@[simp ↓] theorem zeroPages_frame (x1 x2) :
    (zeroPages x1 x2).pending = x1.pending ∧ (zeroPages x1 x2).now = x1.now ∧ (zeroPages x1 x2).fresh = x1.fresh ∧ (zeroPages x1 x2).out = x1.out ∧ (zeroPages x1 x2).snaps = x1.snaps ∧ (zeroPages x1 x2).id = x1.id ∧ (zeroPages x1 x2).psg = x1.psg ∧ (zeroPages x1 x2).cham = x1.cham ∧ (zeroPages x1 x2).kst = x1.kst ∧ (zeroPages x1 x2).mbx = x1.mbx ∧ (zeroPages x1 x2).str = x1.str ∧ (zeroPages x1 x2).lan = x1.lan ∧ (zeroPages x1 x2).bb = x1.bb ∧ (zeroPages x1 x2).tim = x1.tim ∧ (zeroPages x1 x2).lcy = x1.lcy ∧ (zeroPages x1 x2).die = x1.die ∧ (zeroPages x1 x2).rng = x1.rng ∧ (zeroPages x1 x2).pke = x1.pke ∧ (zeroPages x1 x2).eng = x1.eng ∧ (zeroPages x1 x2).host = x1.host ∧ (zeroPages x1 x2).geo = x1.geo ∧ (zeroPages x1 x2).flash = x1.flash ∧ (zeroPages x1 x2).wld = x1.wld ∧ (zeroPages x1 x2).kar = x1.kar := by unfold zeroPages; simp

@[simp ↓] theorem setPage_frame (x1 x2 x3) :
    (setPage x1 x2 x3).pending = x1.pending ∧ (setPage x1 x2 x3).now = x1.now ∧ (setPage x1 x2 x3).fresh = x1.fresh ∧ (setPage x1 x2 x3).out = x1.out ∧ (setPage x1 x2 x3).snaps = x1.snaps ∧ (setPage x1 x2 x3).id = x1.id ∧ (setPage x1 x2 x3).psg = x1.psg ∧ (setPage x1 x2 x3).cham = x1.cham ∧ (setPage x1 x2 x3).kst = x1.kst ∧ (setPage x1 x2 x3).mbx = x1.mbx ∧ (setPage x1 x2 x3).str = x1.str ∧ (setPage x1 x2 x3).lan = x1.lan ∧ (setPage x1 x2 x3).bb = x1.bb ∧ (setPage x1 x2 x3).tim = x1.tim ∧ (setPage x1 x2 x3).lcy = x1.lcy ∧ (setPage x1 x2 x3).die = x1.die ∧ (setPage x1 x2 x3).rng = x1.rng ∧ (setPage x1 x2 x3).pke = x1.pke ∧ (setPage x1 x2 x3).eng = x1.eng ∧ (setPage x1 x2 x3).host = x1.host ∧ (setPage x1 x2 x3).geo = x1.geo ∧ (setPage x1 x2 x3).flash = x1.flash ∧ (setPage x1 x2 x3).kar = x1.kar ∧ (setPage x1 x2 x3).ctl = x1.ctl := by unfold setPage; simp

@[simp ↓] theorem writePage_frame (x1 x2 x3 x4) :
    (writePage x1 x2 x3 x4).pending = x1.pending ∧ (writePage x1 x2 x3 x4).now = x1.now ∧ (writePage x1 x2 x3 x4).fresh = x1.fresh ∧ (writePage x1 x2 x3 x4).out = x1.out ∧ (writePage x1 x2 x3 x4).snaps = x1.snaps ∧ (writePage x1 x2 x3 x4).id = x1.id ∧ (writePage x1 x2 x3 x4).psg = x1.psg ∧ (writePage x1 x2 x3 x4).cham = x1.cham ∧ (writePage x1 x2 x3 x4).kst = x1.kst ∧ (writePage x1 x2 x3 x4).mbx = x1.mbx ∧ (writePage x1 x2 x3 x4).lan = x1.lan ∧ (writePage x1 x2 x3 x4).bb = x1.bb ∧ (writePage x1 x2 x3 x4).tim = x1.tim ∧ (writePage x1 x2 x3 x4).lcy = x1.lcy ∧ (writePage x1 x2 x3 x4).die = x1.die ∧ (writePage x1 x2 x3 x4).rng = x1.rng ∧ (writePage x1 x2 x3 x4).pke = x1.pke ∧ (writePage x1 x2 x3 x4).eng = x1.eng ∧ (writePage x1 x2 x3 x4).host = x1.host ∧ (writePage x1 x2 x3 x4).geo = x1.geo ∧ (writePage x1 x2 x3 x4).flash = x1.flash ∧ (writePage x1 x2 x3 x4).kar = x1.kar := by unfold writePage; simp

@[simp ↓] theorem updImage_frame (x1 x2 x3 x4) :
    (updImage x1 x2 x3 x4).pending = x1.pending ∧ (updImage x1 x2 x3 x4).now = x1.now ∧ (updImage x1 x2 x3 x4).fresh = x1.fresh ∧ (updImage x1 x2 x3 x4).out = x1.out ∧ (updImage x1 x2 x3 x4).snaps = x1.snaps ∧ (updImage x1 x2 x3 x4).id = x1.id ∧ (updImage x1 x2 x3 x4).psg = x1.psg ∧ (updImage x1 x2 x3 x4).cham = x1.cham ∧ (updImage x1 x2 x3 x4).kst = x1.kst ∧ (updImage x1 x2 x3 x4).mbx = x1.mbx ∧ (updImage x1 x2 x3 x4).str = x1.str ∧ (updImage x1 x2 x3 x4).lan = x1.lan ∧ (updImage x1 x2 x3 x4).bb = x1.bb ∧ (updImage x1 x2 x3 x4).tim = x1.tim ∧ (updImage x1 x2 x3 x4).lcy = x1.lcy ∧ (updImage x1 x2 x3 x4).rng = x1.rng ∧ (updImage x1 x2 x3 x4).pke = x1.pke ∧ (updImage x1 x2 x3 x4).eng = x1.eng ∧ (updImage x1 x2 x3 x4).host = x1.host ∧ (updImage x1 x2 x3 x4).geo = x1.geo ∧ (updImage x1 x2 x3 x4).flash = x1.flash ∧ (updImage x1 x2 x3 x4).wld = x1.wld ∧ (updImage x1 x2 x3 x4).kar = x1.kar ∧ (updImage x1 x2 x3 x4).ctl = x1.ctl := by unfold updImage; simp

@[simp ↓] theorem loadImage_frame (x1 x2 x3) :
    (loadImage x1 x2 x3).pending = x1.pending ∧ (loadImage x1 x2 x3).now = x1.now ∧ (loadImage x1 x2 x3).fresh = x1.fresh ∧ (loadImage x1 x2 x3).out = x1.out ∧ (loadImage x1 x2 x3).snaps = x1.snaps ∧ (loadImage x1 x2 x3).id = x1.id ∧ (loadImage x1 x2 x3).psg = x1.psg ∧ (loadImage x1 x2 x3).cham = x1.cham ∧ (loadImage x1 x2 x3).kst = x1.kst ∧ (loadImage x1 x2 x3).mbx = x1.mbx ∧ (loadImage x1 x2 x3).str = x1.str ∧ (loadImage x1 x2 x3).lan = x1.lan ∧ (loadImage x1 x2 x3).bb = x1.bb ∧ (loadImage x1 x2 x3).tim = x1.tim ∧ (loadImage x1 x2 x3).lcy = x1.lcy ∧ (loadImage x1 x2 x3).die = x1.die ∧ (loadImage x1 x2 x3).rng = x1.rng ∧ (loadImage x1 x2 x3).pke = x1.pke ∧ (loadImage x1 x2 x3).eng = x1.eng ∧ (loadImage x1 x2 x3).host = x1.host ∧ (loadImage x1 x2 x3).geo = x1.geo ∧ (loadImage x1 x2 x3).flash = x1.flash ∧ (loadImage x1 x2 x3).kar = x1.kar := by unfold loadImage; simp

@[simp ↓] theorem startSecure_frame (x1 x2 x3) :
    (startSecure x1 x2 x3).pending = x1.pending ∧ (startSecure x1 x2 x3).now = x1.now ∧ (startSecure x1 x2 x3).fresh = x1.fresh ∧ (startSecure x1 x2 x3).out = x1.out ∧ (startSecure x1 x2 x3).snaps = x1.snaps ∧ (startSecure x1 x2 x3).id = x1.id ∧ (startSecure x1 x2 x3).psg = x1.psg ∧ (startSecure x1 x2 x3).cham = x1.cham ∧ (startSecure x1 x2 x3).kst = x1.kst ∧ (startSecure x1 x2 x3).mbx = x1.mbx ∧ (startSecure x1 x2 x3).str = x1.str ∧ (startSecure x1 x2 x3).lan = x1.lan ∧ (startSecure x1 x2 x3).bb = x1.bb ∧ (startSecure x1 x2 x3).tim = x1.tim ∧ (startSecure x1 x2 x3).lcy = x1.lcy ∧ (startSecure x1 x2 x3).die = x1.die ∧ (startSecure x1 x2 x3).rng = x1.rng ∧ (startSecure x1 x2 x3).pke = x1.pke ∧ (startSecure x1 x2 x3).eng = x1.eng ∧ (startSecure x1 x2 x3).host = x1.host ∧ (startSecure x1 x2 x3).geo = x1.geo ∧ (startSecure x1 x2 x3).flash = x1.flash ∧ (startSecure x1 x2 x3).kar = x1.kar := by unfold startSecure; simp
:::
### THE TASK
Quote the records above from their first line through the line containing "theorem setPage_frame (x1", both ends included.

### RESULT
@[simp ↓] theorem zeroPages_frame (x1 x2) :
    (zeroPages x1 x2).pending = x1.pending ∧ (zeroPages x1 x2).now = x1.now ∧ (zeroPages x1 x2).fresh = x1.fresh ∧ (zeroPages x1 x2).out = x1.out ∧ (zeroPages x1 x2).snaps = x1.snaps ∧ (zeroPages x1 x2).id = x1.id ∧ (zeroPages x1 x2).psg = x1.psg ∧ (zeroPages x1 x2).cham = x1.cham ∧ (zeroPages x1 x2).kst = x1.kst ∧ (zeroPages x1 x2).mbx = x1.mbx ∧ (zeroPages x1 x2).str = x1.str ∧ (zeroPages x1 x2).lan = x1.lan ∧ (zeroPages x1 x2).bb = x1.bb ∧ (zeroPages x1 x2).tim = x1.tim ∧ (zeroPages x1 x2).lcy = x1.lcy ∧ (zeroPages x1 x2).die = x1.die ∧ (zeroPages x1 x2).rng = x1.rng ∧ (zeroPages x1 x2).pke = x1.pke ∧ (zeroPages x1 x2).eng = x1.eng ∧ (zeroPages x1 x2).host = x1.host ∧ (zeroPages x1 x2).geo = x1.geo ∧ (zeroPages x1 x2).flash = x1.flash ∧ (zeroPages x1 x2).wld = x1.wld ∧ (zeroPages x1 x2).kar = x1.kar := by unfold zeroPages; simp

@[simp ↓] theorem setPage_frame (x1 x2 x3) :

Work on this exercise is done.